→ **RECORDED DATA**:

══════════════════════════════

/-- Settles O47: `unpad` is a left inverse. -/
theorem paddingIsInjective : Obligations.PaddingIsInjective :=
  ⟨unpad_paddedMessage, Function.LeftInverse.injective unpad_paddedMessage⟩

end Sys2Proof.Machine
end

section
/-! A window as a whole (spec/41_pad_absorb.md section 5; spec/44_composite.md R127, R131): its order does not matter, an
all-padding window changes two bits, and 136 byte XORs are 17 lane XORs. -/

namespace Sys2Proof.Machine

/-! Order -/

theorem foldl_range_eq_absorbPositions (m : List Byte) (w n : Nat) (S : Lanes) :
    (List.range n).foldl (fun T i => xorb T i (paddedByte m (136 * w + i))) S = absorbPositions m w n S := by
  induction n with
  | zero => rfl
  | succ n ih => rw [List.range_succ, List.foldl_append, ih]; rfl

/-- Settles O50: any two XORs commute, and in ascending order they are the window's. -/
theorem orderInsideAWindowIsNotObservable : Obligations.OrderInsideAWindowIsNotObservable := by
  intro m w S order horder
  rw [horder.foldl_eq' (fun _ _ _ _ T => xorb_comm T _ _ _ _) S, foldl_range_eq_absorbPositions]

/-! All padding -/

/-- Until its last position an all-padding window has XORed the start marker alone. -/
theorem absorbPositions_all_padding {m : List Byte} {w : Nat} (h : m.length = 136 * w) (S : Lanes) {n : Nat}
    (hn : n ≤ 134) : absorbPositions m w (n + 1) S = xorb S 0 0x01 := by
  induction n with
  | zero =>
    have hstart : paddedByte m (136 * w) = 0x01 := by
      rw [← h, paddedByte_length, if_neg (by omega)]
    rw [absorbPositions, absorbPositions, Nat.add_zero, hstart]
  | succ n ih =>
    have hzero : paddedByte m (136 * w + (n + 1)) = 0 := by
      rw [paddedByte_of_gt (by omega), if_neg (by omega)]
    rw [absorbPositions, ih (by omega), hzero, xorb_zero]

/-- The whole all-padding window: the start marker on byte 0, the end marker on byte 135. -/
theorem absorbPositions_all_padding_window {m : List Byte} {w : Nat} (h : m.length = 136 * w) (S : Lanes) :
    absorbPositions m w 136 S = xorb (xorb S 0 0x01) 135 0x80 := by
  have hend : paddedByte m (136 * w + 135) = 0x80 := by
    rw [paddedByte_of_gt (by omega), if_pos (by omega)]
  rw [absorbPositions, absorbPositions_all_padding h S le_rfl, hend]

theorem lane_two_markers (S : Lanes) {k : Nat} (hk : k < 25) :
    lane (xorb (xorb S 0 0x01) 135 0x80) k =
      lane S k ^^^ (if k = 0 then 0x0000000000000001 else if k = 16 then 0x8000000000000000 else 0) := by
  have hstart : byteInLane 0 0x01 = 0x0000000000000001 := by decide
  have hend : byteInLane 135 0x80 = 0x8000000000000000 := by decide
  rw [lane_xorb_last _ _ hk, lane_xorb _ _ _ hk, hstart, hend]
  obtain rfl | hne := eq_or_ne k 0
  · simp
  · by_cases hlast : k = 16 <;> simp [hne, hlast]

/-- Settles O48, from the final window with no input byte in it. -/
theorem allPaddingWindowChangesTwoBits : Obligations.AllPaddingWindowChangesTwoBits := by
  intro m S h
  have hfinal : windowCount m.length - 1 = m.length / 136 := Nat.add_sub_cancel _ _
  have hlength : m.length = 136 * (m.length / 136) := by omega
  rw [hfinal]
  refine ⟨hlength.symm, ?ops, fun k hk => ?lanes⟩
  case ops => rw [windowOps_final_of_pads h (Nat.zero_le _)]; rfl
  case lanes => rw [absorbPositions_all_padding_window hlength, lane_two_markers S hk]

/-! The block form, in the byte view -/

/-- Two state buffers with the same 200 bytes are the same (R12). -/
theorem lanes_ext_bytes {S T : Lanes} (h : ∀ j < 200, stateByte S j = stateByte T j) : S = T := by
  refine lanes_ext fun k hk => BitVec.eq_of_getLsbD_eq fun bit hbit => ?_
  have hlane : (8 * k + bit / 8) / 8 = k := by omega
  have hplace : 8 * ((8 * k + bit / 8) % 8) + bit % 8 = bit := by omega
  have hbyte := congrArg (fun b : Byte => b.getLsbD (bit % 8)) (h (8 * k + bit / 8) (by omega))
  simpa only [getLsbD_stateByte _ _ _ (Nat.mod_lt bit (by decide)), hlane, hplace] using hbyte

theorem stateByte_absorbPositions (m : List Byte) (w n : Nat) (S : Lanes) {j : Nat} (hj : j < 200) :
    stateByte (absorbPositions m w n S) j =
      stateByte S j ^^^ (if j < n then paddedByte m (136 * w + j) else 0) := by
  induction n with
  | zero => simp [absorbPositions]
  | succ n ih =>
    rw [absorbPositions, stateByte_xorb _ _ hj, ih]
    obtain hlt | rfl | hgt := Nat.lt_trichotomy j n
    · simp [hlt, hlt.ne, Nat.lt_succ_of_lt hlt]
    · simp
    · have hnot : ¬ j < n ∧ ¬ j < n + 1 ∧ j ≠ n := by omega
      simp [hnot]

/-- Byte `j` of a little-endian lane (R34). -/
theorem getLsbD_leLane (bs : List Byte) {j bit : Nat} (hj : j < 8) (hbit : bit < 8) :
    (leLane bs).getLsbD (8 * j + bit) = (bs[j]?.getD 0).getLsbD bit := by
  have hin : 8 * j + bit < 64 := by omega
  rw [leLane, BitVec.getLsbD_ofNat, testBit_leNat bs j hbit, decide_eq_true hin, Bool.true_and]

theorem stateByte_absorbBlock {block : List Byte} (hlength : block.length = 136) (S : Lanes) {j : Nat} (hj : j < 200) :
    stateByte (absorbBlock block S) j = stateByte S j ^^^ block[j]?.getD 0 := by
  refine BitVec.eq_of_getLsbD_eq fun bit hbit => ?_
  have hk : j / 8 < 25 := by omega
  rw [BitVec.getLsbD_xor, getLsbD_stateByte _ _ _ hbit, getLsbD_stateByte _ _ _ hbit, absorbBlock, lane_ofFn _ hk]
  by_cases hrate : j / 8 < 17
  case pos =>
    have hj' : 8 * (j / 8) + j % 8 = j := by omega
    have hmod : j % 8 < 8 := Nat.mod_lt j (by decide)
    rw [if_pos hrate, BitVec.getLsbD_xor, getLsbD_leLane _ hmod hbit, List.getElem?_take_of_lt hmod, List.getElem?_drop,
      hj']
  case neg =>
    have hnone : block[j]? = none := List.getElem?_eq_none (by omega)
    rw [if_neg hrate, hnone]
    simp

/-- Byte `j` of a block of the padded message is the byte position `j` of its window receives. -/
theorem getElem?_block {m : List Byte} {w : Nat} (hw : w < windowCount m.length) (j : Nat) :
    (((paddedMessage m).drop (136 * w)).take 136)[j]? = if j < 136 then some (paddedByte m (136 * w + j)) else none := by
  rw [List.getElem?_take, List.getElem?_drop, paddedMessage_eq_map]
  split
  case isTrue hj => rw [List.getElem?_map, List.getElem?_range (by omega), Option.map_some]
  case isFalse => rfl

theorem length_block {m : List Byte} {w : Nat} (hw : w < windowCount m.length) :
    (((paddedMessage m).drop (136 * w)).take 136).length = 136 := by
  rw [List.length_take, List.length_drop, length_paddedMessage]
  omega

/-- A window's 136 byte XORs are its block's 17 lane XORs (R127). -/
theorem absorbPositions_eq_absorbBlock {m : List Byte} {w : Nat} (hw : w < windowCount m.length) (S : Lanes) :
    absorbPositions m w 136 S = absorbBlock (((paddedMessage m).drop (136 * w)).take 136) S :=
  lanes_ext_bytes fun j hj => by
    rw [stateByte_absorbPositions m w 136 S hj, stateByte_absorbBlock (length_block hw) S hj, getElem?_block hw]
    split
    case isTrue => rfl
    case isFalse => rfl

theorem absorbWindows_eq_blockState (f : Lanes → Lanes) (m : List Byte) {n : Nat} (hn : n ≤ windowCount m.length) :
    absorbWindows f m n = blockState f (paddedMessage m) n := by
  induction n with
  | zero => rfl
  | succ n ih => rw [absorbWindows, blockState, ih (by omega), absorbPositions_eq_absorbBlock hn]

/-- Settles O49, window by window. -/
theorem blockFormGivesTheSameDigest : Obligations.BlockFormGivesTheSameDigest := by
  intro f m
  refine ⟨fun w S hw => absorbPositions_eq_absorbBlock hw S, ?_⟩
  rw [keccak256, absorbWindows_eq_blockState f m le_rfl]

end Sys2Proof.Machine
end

══════════════════════════════

→ **WHAT YOU SHOULD DO**: Everything from the line with "theorem paddingIsInjective : Obligations.PaddingIsInjective" through the line with "theorem foldl_range_eq_absorbPositions (m" should be written out exactly as it appears above, end lines included, and nothing outside that range.

→ **TASK SOLUTION**:
theorem paddingIsInjective : Obligations.PaddingIsInjective :=
  ⟨unpad_paddedMessage, Function.LeftInverse.injective unpad_paddedMessage⟩

end Sys2Proof.Machine
end

section
/-! A window as a whole (spec/41_pad_absorb.md section 5; spec/44_composite.md R127, R131): its order does not matter, an
all-padding window changes two bits, and 136 byte XORs are 17 lane XORs. -/

namespace Sys2Proof.Machine

/-! Order -/

theorem foldl_range_eq_absorbPositions (m : List Byte) (w n : Nat) (S : Lanes) :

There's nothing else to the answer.